Brose erweitert Fertigungskapazitäten für Türsysteme

Jörg Graichen übernimmt die Werkleitung der neuen Fertigungsstätte in Gifhorn, in der Türsysteme für Volkswagen produziert werden

Gifhorn (19.10.2007). Im Zuge des Ausbaus des Türsystemgeschäfts erweitert die Brose Gruppe ihre Fertigungskapazitäten: Ende 2007 wird der internationale Automobilzuliefe­rer in Gifhorn eine Fertigungsstätte zur Belieferung des Volkswagen-Werks in Wolfsburg in Betrieb nehmen.
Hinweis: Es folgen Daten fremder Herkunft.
-- ==== Sys2Proof/Laws/PerInstr.lean ====
section
/-! SUPPORT. The family RoundTrip of statements made per instruction: the decoder reads the words of the encoder back (05 R103
to R116). One lemma per constructor; blocks and events have no words. -/

namespace Sys2Proof.Laws

/-- The words of a well-formed instruction decode to it, with every operand (05 R103 to R116). Word 0 is no instruction: blocks
and events, which have no words, encode as it. -/
def RoundTrip.Statement (i : Instr) : Prop :=
  (encode i).1 ≠ 0 → i.wellFormed = true → decode (encode i).1 (encode i).2 = .instr i

theorem ofNat_eq {n : Nat} (x : Nat) (d : BitVec n) (h : x % 2 ^ n = d.toNat) : BitVec.ofNat n x = d := BitVec.eq_of_toNat_eq (by simpa using h)

theorem ofNat_zero {n : Nat} (x : Nat) (h : x % 2 ^ n = 0) : BitVec.ofNat n x = 0 := BitVec.eq_of_toNat_eq (by simpa using h)

theorem decode_short (w : Nat) (h : w % 2 = 0) : decode w 0 = decodeShort w := by simp [decode, isLong, h]

theorem decode_long (w0 w1 : Nat) (h : w0 % 2 = 1) : decode w0 w1 = decodeLong w0 w1 := by simp [decode, isLong, h]

theorem bit_lt (b : Bool) : bit b < 2 := by cases b <;> decide

theorem bit_one (b : Bool) : (bit b = 1) = (b = true) := by cases b <;> simp [bit]

theorem Size.code_lt (x : Size) : x.code < 4 := by cases x <;> decide

theorem Size.of_code (x : Size) : sizeOf x.code = some x := by cases x <;> rfl

theorem Scope.code_lt (x : Scope) : x.code < 5 := by cases x <;> decide

theorem Scope.of_code (x : Scope) : scopeOf x.code = some x := by cases x <;> rfl

theorem MemOrd.code_lt (x : MemOrd) : x.code < 4 := by cases x <;> decide

theorem MemOrd.of_code (x : MemOrd) : memOrdOf x.code = some x := by cases x <;> rfl

theorem WSize.code_lt (x : WSize) : x.code < 2 := by cases x <;> decide

theorem WSize.of_code (x : WSize) : wSizeOf x.code = some x := by cases x <;> rfl

theorem FFmt.code_lt (x : FFmt) : x.code < 4 := by cases x <;> decide

theorem FFmt.of_code (x : FFmt) : fFmtOf x.code = some x := by cases x <;> rfl

theorem FCmpCond.code_lt (x : FCmpCond) : x.code < 4 := by cases x <;> decide

theorem FCmpCond.of_code (x : FCmpCond) : fCmpCondOf x.code = some x := by cases x <;> rfl

theorem CvtSrc.code_lt (x : CvtSrc) : x.code < 8 := by rcases x with x | x <;> cases x <;> decide

theorem CvtSrc.of_code (x : CvtSrc) : cvtSrcOf x.code = some x := by rcases x with x | x <;> cases x <;> rfl

theorem IntTy.code_lt (x : IntTy) : x.code < 4 := by cases x <;> decide

theorem IntTy.of_code (x : IntTy) : intTyOf x.code = some x := by cases x <;> rfl

theorem ElemTy.code_lt (x : ElemTy) : x.code < 16 := by cases x <;> decide

theorem ElemTy.of_code (x : ElemTy) : elemTyOf x.code = some x := by cases x <;> rfl

theorem Policy.code_lt (x : Policy) : x.code < 3 := by cases x <;> decide

theorem Policy.of_code (x : Policy) : policyOf x.code = some x := by cases x <;> rfl

theorem withVal_some {α : Type} (a : α) (k : α → Decoded) : withVal (some a) k = k a := by
  have h : ∀ o, o = some a → withVal o k = k a := by intro o h; subst h; rfl
  exact h _ rfl

theorem need_true (r : Reject) (k : Decoded) : need true r k = k := by
  have h : ∀ b, b = true → need b r k = k := by intro b h; subst h; rfl
  exact h _ rfl

theorem need_false (r : Reject) (k : Decoded) : need false r k = .reserved r := by
  have h : ∀ b, b = false → need b r k = .reserved r := by intro b h; subst h; rfl
  exact h _ rfl

theorem Src.code_eq (b : Src) : ∃ s r, b.code = s * 2 ^ 25 + r * 2 ^ 17 ∧ s < 4 ∧ r < 32 ∧
    ∀ w, fld w 25 2 = s → w / 2 ^ 17 % 32 = r → srcOf w = some b := by
  rcases b with b | b | b | b
  · exact ⟨0, b.toNat, by simp [Src.code], by decide, b.isLt, fun w h1 h2 => by
      simp [srcOf, h1, show fldB w = b from ofNat_eq _ _ h2]⟩
  · exact ⟨1, b.toNat, by simp [Src.code], by decide, b.isLt, fun w h1 h2 => by
      simp [srcOf, h1, show fldB w = b from ofNat_eq _ _ h2]⟩
  · have hb := b.isLt
    exact ⟨2, b.toNat, by simp [Src.code], by decide, by omega, fun w h1 h2 => by
      have h3 : fld w 19 3 = 0 := by unfold fld; omega
      simp [srcOf, h1, h3, show BitVec.ofNat 2 (w / 131072) = b from ofNat_eq _ _ (by omega)]⟩
  · exact ⟨3, b.toNat, by simp [Src.code], by decide, b.isLt, fun w h1 h2 => by
      simp [srcOf, h1, show fldB w = b from ofNat_eq _ _ h2]⟩

theorem Src.isVec_code (b : Src) (h : b.isVec = true) : b.code / 2 ^ 25 % 2 = 0 := by
  rcases b with b | b | b | b
  · have := b.isLt; simp only [Src.code]; omega
  · exact absurd h Bool.false_ne_true
  · have := b.isLt; simp only [Src.code]; omega
  · exact absurd h Bool.false_ne_true

theorem Src.isIndex_code (b : Src) (h : b.isIndex = true) :
    b.code / 2 ^ 25 % 2 = 1 ∧ (b.code / 2 ^ 26 % 2 = 0 ∨ b.code / 2 ^ 21 % 2 = 0) := by
  rcases b with b | b | b | b
  · exact absurd h Bool.false_ne_true
  · have := b.isLt; simp only [Src.code]; omega
  · exact absurd h Bool.false_ne_true
  · have h2 : b.msb = false := by simpa [Src.isIndex] using h
    have := b.isLt
    have h3 : b.toNat < 16 := by simpa [BitVec.msb_eq_false_iff_two_mul_lt] using (by have := BitVec.msb_eq_false_iff_two_mul_lt.mp h2; omega : b.toNat < 16)
    simp only [Src.code]; omega

theorem VAddr.code_eq (b : VAddr) : ∃ s r, b.code = s * 2 ^ 25 + r * 2 ^ 17 ∧ s < 4 ∧ r < 32 ∧
    ∀ w, fld w 25 2 = s → w / 2 ^ 17 % 32 = r → vAddrOf w = some b := by
  rcases b with b | b | b
  · exact ⟨3, b.toNat, by simp [VAddr.code], by decide, b.isLt, fun w h1 h2 => by
      simp [vAddrOf, h1, show fldB w = b from ofNat_eq _ _ h2]⟩
  · exact ⟨1, b.toNat, by simp [VAddr.code], by decide, b.isLt, fun w h1 h2 => by
      simp [vAddrOf, h1, show fldB w = b from ofNat_eq _ _ h2]⟩
  · exact ⟨0, b.toNat, by simp [VAddr.code], by decide, b.isLt, fun w h1 h2 => by
      simp [vAddrOf, h1, show fldB w = b from ofNat_eq _ _ h2]⟩

theorem encStatus_eq (s : Status) : ∃ t r, encStatus s = t * 2 ^ 31 + r * 2 ^ 23 ∧ t < 2 ∧ r < 32 ∧ statusOf t r = some s := by
  rcases s with _ | r
  · exact ⟨0, 0, by simp [encStatus], by decide, by decide, by simp [statusOf]⟩
  · exact ⟨1, r.toNat, by simp [encStatus], by decide, r.isLt, by simp [statusOf]⟩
Mit der Produktionsaufnahme im Gewerbege­biet „Am Allerkanal“ wer­den rund 60 neue Arbeits­plätze geschaf­fen.

Bürgermeister Manfred Birth begrüßt die Betriebsansiedlung von Brose: „Ich freue mich außerordentlich, daß unsere vorausgegangenen Bemühungen er­folgreich waren und der Wirtschafts­standort Gifhorn weiter gestärkt werden kann“. „Die Investitionen in Gebäudeausstattung, modernste Fertigungs- und Kom­munikationstechnik sowie Logistikeinrichtungen nehmen wir im Vertrauen auf die Fortset­zung un­serer lang­jährigen und erfolgreichen Zusammenarbeit mit dem Volkswagen­konzern vor“, sagt Werkleiter Jörg Graichen.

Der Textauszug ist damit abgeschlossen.